START RECORDS

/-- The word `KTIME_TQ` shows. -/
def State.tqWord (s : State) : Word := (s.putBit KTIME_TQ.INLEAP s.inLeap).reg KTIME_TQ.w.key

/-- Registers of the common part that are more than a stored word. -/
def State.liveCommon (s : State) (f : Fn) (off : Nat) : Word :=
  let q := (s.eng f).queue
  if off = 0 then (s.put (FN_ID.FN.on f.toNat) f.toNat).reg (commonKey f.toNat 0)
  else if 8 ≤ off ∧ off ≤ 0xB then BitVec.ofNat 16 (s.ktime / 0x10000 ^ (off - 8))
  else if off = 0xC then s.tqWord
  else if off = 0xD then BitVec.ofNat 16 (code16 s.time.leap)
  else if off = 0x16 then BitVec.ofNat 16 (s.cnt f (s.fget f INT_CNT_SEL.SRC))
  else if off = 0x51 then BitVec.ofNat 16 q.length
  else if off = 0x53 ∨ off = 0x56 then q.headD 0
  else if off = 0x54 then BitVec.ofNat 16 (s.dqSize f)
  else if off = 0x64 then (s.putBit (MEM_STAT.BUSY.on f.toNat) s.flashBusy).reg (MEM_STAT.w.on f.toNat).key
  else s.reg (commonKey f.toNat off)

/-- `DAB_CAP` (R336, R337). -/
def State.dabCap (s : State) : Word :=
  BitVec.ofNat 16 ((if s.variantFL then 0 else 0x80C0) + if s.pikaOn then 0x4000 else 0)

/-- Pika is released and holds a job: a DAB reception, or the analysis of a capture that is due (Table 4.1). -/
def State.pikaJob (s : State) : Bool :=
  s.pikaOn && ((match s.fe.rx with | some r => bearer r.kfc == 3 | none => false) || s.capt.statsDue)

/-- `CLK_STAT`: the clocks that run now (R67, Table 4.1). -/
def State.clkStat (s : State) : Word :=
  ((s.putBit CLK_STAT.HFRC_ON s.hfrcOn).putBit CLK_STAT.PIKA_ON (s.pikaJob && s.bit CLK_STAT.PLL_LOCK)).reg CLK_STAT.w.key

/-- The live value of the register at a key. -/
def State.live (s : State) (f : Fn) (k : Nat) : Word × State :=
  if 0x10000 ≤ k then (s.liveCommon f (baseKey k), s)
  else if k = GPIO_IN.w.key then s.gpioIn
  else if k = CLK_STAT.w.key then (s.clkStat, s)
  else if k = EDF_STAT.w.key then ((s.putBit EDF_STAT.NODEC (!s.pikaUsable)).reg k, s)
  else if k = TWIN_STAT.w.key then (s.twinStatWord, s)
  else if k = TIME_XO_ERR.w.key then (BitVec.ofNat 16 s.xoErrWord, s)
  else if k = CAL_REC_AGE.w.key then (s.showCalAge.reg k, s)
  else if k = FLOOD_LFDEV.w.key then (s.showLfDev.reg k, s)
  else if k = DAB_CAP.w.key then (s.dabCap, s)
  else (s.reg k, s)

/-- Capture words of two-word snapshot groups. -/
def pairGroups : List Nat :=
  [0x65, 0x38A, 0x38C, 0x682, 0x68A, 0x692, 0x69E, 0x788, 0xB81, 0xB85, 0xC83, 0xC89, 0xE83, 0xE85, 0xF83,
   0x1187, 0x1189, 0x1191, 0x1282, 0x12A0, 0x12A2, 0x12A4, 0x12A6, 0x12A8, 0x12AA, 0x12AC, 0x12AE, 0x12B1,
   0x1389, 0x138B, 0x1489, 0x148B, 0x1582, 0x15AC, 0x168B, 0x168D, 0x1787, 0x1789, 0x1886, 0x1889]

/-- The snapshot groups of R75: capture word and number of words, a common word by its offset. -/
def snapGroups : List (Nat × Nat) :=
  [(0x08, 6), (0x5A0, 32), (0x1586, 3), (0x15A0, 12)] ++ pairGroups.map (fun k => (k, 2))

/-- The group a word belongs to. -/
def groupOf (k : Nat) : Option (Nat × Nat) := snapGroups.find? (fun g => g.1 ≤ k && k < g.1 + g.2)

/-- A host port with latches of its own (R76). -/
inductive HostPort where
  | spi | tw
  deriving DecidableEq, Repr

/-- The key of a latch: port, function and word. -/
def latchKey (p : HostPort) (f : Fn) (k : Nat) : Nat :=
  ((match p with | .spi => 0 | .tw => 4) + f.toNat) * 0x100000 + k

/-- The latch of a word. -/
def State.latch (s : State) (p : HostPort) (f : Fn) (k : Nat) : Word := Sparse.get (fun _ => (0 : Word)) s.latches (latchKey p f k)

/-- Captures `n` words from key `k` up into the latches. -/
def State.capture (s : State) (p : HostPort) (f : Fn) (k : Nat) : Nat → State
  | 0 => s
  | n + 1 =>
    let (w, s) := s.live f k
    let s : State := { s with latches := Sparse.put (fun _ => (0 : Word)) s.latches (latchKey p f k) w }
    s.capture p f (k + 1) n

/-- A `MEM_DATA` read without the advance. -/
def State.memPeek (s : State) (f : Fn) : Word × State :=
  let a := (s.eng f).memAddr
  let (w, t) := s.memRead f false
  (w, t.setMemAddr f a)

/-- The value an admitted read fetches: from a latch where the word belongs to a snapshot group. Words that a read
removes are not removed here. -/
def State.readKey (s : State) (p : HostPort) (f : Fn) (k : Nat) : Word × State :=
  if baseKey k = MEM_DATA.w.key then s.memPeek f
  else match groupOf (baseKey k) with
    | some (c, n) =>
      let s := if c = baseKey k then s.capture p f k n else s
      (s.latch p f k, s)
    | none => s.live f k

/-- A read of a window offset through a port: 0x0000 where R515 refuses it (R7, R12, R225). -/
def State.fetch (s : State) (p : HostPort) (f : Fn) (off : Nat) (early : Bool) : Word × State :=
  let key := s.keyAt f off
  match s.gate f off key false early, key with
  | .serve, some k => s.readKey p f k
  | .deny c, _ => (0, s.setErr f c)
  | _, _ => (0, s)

END RECORDS

ASSIGNMENT: Using the entries above, return each line that includes the word "from".

RESULT OF THE EXERCISE:
/-- Captures `n` words from key `k` up into the latches. -/
/-- The value an admitted read fetches: from a latch where the word belongs to a snapshot group. Words that a read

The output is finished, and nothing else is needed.